You may want to double-check my earlier comments.
I think there is a strong value in allowing trivial support for user-defined (or simply other) hashes. Here, that means:

  • not requiring support for HasherT::final()
  • not assuming the return type
101–103

Removed CRTP.

arames updated this revision to Diff 368471.Aug 24 2021, 2:33 PM

Apply clang-format.

arames updated this revision to Diff 368472.Aug 24 2021, 2:41 PM

One more attempt to fix the Windows build.

arames updated this revision to Diff 368482.Aug 24 2021, 3:26 PM
  • Explicitly disable hashable types for the addHash overload (for the Windows build).
  • Introduce checks to confirm debian x64 test failures (to be removed).
dexonsmith added inline comments.Aug 24 2021, 3:35 PM
llvm/include/llvm/Support/HashBuilder.h
61–67

On not requiring HasherT::final, my suggested edit doesn't change that (unless I'm missing something?). The call to HasherT::final is template-dependent. Both before and after the edit, there will be no compile errors if there are no calls to HashBuilder<HasherT>::final, and a compile error if there is such a call. The only semantic difference is whether HashBuilder::final is SFINAE-detectable (compile error because there is no overload for HashBuilder::final vs. compile error because the overload for HashBuilder::final can't be instantiated), which doesn't seem important.

On the return type, I don't see the benefit of allowing flexibility here. I also don't see a tie-in to the argument about trivial support. And there is a cost: generic code that depends on HashBuilder::final will have to reason about other arbitrary return types. It's simpler for clients if this just returns StringRef.

If you still think there's strong value in either of those (which both seem unrelated to allowing use of trivial HasherT types), can you clarify what it is?

arames added inline comments.Aug 24 2021, 3:56 PM
llvm/include/llvm/Support/HashBuilder.h
61–67

Both done. (will be updated in the next arc diff.)
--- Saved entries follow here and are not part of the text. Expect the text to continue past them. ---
/-! PROOFS. A command reads the first `length` bytes of its buffers alone (42_buffer_compare.md R95). -/

namespace Sys2Proof.Machine

/-- The state with its memory replaced. -/
def State.withMem (s : State) (m : Memory) : State := { s with mem := m }

/-- The host does nothing more, and while a command runs the memory `m` gives both its buffers the bytes they have. -/
abbrev State.AloneWithBuffersAsIn (s : State) (m : Memory) : Prop :=
  s.host = [] ∧ (s.phase = .run → s.BuffersAsIn m)

/-- A read depends on the bytes it touches alone. -/
theorem memRead_congr {p : Params} {m m' : Memory} {addr : Nat} {size : ReadSize}
    (h : ∀ j < size.bytes, m.read (addr + j) = m'.read (addr + j)) : memRead p m addr size = memRead p m' addr size := by
  rw [memRead, memRead, Memory.readLE_congr h]

section
variable {s : State} {m : Memory}

/-- A chunk ends within the buffers, so neither read leaves them. -/
theorem chunkStep_withMem (hk : s.k.toNat < numChunks s.len.toNat) (hm : s.BuffersAsIn m) :
    chunkStep (s.withMem m) = mapNext (fun t => t.withMem m) (chunkStep s) := by
  have hend := chunk_end_le hk
  have hin {j : Nat} (hj : j < s.chunkWidth.bytes) : chunkOffset s.len.toNat s.k.toNat + j < s.len.toNat :=
    Nat.lt_of_lt_of_le (Nat.add_lt_add_left hj _) hend
  have hA : memRead s.params m (s.chunkAddr s.baseA) s.chunkWidth =
      memRead s.params s.mem (s.chunkAddr s.baseA) s.chunkWidth :=
    memRead_congr fun j hj => by rw [Nat.add_assoc, (hm _ (hin hj)).1]
  have hB : memRead s.params m (s.chunkAddr s.baseB) s.chunkWidth =
      memRead s.params s.mem (s.chunkAddr s.baseB) s.chunkWidth :=
    memRead_congr fun j hj => by rw [Nat.add_assoc, (hm _ (hin hj)).2]
  cases ha : memRead s.params s.mem (s.chunkAddr s.baseA) s.chunkWidth with
  | none => simp only [chunkStep, State.withMem, hA, ha]; rfl
  | some va =>
    cases hb : memRead s.params s.mem (s.chunkAddr s.baseB) s.chunkWidth with
    | none => simp only [chunkStep, State.withMem, State.emit, hA, ha, hB, hb]; rfl
    | some vb => simp only [chunkStep, State.withMem, State.emit, hA, ha, hB, hb]; rfl

theorem step_withMem (h : s.AloneWithBuffersAsIn m) :
    step (s.withMem m) = mapNext (fun t => t.withMem m) (step s) := by
  obtain ⟨hhost, hm⟩ := h
  rw [step_of_nil hhost, step_of_nil (s := s.withMem m) hhost]
  rcases blockStep_cases s with ⟨hp, hb⟩ | ⟨hp, hk, hb⟩ | ⟨hp, hk, hb⟩ | ⟨hp, hk, hb⟩ <;> rw [hb]
  · exact blockStep_of_idle (s := s.withMem m) hp
  · exact (blockStep_of_lt (s := s.withMem m) hp hk).trans (chunkStep_withMem hk (hm hp))
  · exact blockStep_of_eq (s := s.withMem m) hp hk
  · exact blockStep_of_gt (s := s.withMem m) hp hk

/-- No step of the block's own writes the latches or the memory. -/
theorem State.AloneWithBuffersAsIn.step {t : State} (h : s.AloneWithBuffersAsIn m) (e : step s = .next t) :
    t.AloneWithBuffersAsIn m := by
  obtain ⟨hhost, hm⟩ := h
  rw [step_of_nil hhost] at e
  rcases blockStep_cases s with ⟨-, hb⟩ | ⟨hp, -, hb⟩ | ⟨-, -, hb⟩ | ⟨-, -, hb⟩ <;> rw [hb] at e
  · cases e
    exact ⟨hhost, hm⟩
  · rcases chunkStep_cases s with ⟨-, hc⟩ | ⟨va, -, -, hc⟩ | ⟨va, vb, -, -, hc⟩ <;> rw [hc] at e <;> cases e
    exact ⟨hhost, fun _ => hm hp⟩
  · cases e
    exact ⟨hhost, nofun⟩
  · cases e
    exact ⟨hhost, hm⟩

end

theorem runSteps_withMem {s : State} {m : Memory} (h : s.AloneWithBuffersAsIn m) (n : Nat) :
    runSteps n (s.withMem m) = mapNext (fun t => t.withMem m) (runSteps n s) := by
  induction n generalizing s with
  | zero => rfl
  | succ n ih =>
    rw [runSteps_succ, runSteps_succ, step_withMem h]
    cases e : step s with
    | next t => exact ih (h.step e)
    | fault f => rfl
    | refused r => rfl

/-- Settles O34: `Issue` reads no byte, and every step after it reads bytes below `length` alone. -/
theorem onlyTheFirstLengthBytesMatter : Obligations.OnlyTheFirstLengthBytesMatter := by
  intro s c m n hp hh hop hm
  have hissued : (s.bufferIssued c []).AloneWithBuffersAsIn m :=
    ⟨rfl, fun _ i hi => ⟨(hm i hi).1.symm, (hm i hi).2.symm⟩⟩
  cases n with
  | zero => rfl
  | succ n =>
    rw [runSteps_succ_next (step_eq_bufferIssued hp hh hop),
      runSteps_succ_next (step_eq_bufferIssued (s := { s with mem := m }) hp hh hop)]
    exact runSteps_withMem hissued n

end Sys2Proof.Machine

/-! PROOFS. The arithmetic of the block (43_common_laws.md R101, R102): the carry of `x + 1`, and that no counter or address
wraps under the caller's precondition. -/

namespace Sys2Proof.Machine

/-! ## The carry of `x + 1`, at every width -/

section
variable {n : Nat} (hn : 0 < n) (x : BitVec n)
include hn

theorem addExact_one_toNat : (addExact x 1#n).toNat = x.toNat + 1 := by
  rw [addExact_toNat, BitVec.toNat_one hn]

/-- It carries exactly where the sum reaches `2^N`. -/
theorem carryOut_addExact_one : carryOut (addExact x 1#n) = if x.toNat = 2 ^ n - 1 then 1 else 0 := by
  have hx := x.isLt
  have hcarry : 2 ^ n ≤ x.toNat + 1 ↔ x.toNat = 2 ^ n - 1 := by omega
  simp only [carryOut_eq, addExact_one_toNat hn, hcarry]

/-- Its low bits are the sum modulo `2^N`. -/
theorem setWidth_addExact_one_toNat : ((addExact x 1#n).setWidth n).toNat = (x.toNat + 1) % 2 ^ n := by
  rw [BitVec.toNat_setWidth, addExact_one_toNat hn]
I misunderstood your earlier comment, thinking you suggested to still require HasherT::final(). And I didn't think of simply relying on the template for the purpose.
I felt specializing the interface to follow particular hasher types might not be very wise. I could imagine a hash wanted to return say uint64_t. But since this is hypothetical, I buy the argument of just keeping things simple for now.

arames updated this revision to Diff 368518.Aug 24 2021, 6:08 PM

Ran through the address sanitizer and fixed stack-use-after-scope issues with ArrayRef.

arames updated this revision to Diff 368720.Aug 25 2021, 2:00 PM

Test different variadic impl for Windows.

arames updated this revision to Diff 368748.Aug 25 2021, 3:10 PM

Propagate variadic expansion workaround to the tuple overload.

arames edited the summary of this revision. (Show Details)Aug 25 2021, 4:14 PM
arames updated this revision to Diff 368788.Aug 25 2021, 6:20 PM

Remove one of the workarounds for Windows.

arames updated this revision to Diff 368802.Aug 25 2021, 9:28 PM

Finalize workaround for Windows.

As far as I can see in the C++ spec section 8.5.4 guarantees evaluation order of
the initializer-list in a braced-init-list. But this not seem to hold with MSVC
19.28.29914.0. So simply use a recursive template instead.

This revision was automatically updated to reflect the committed changes.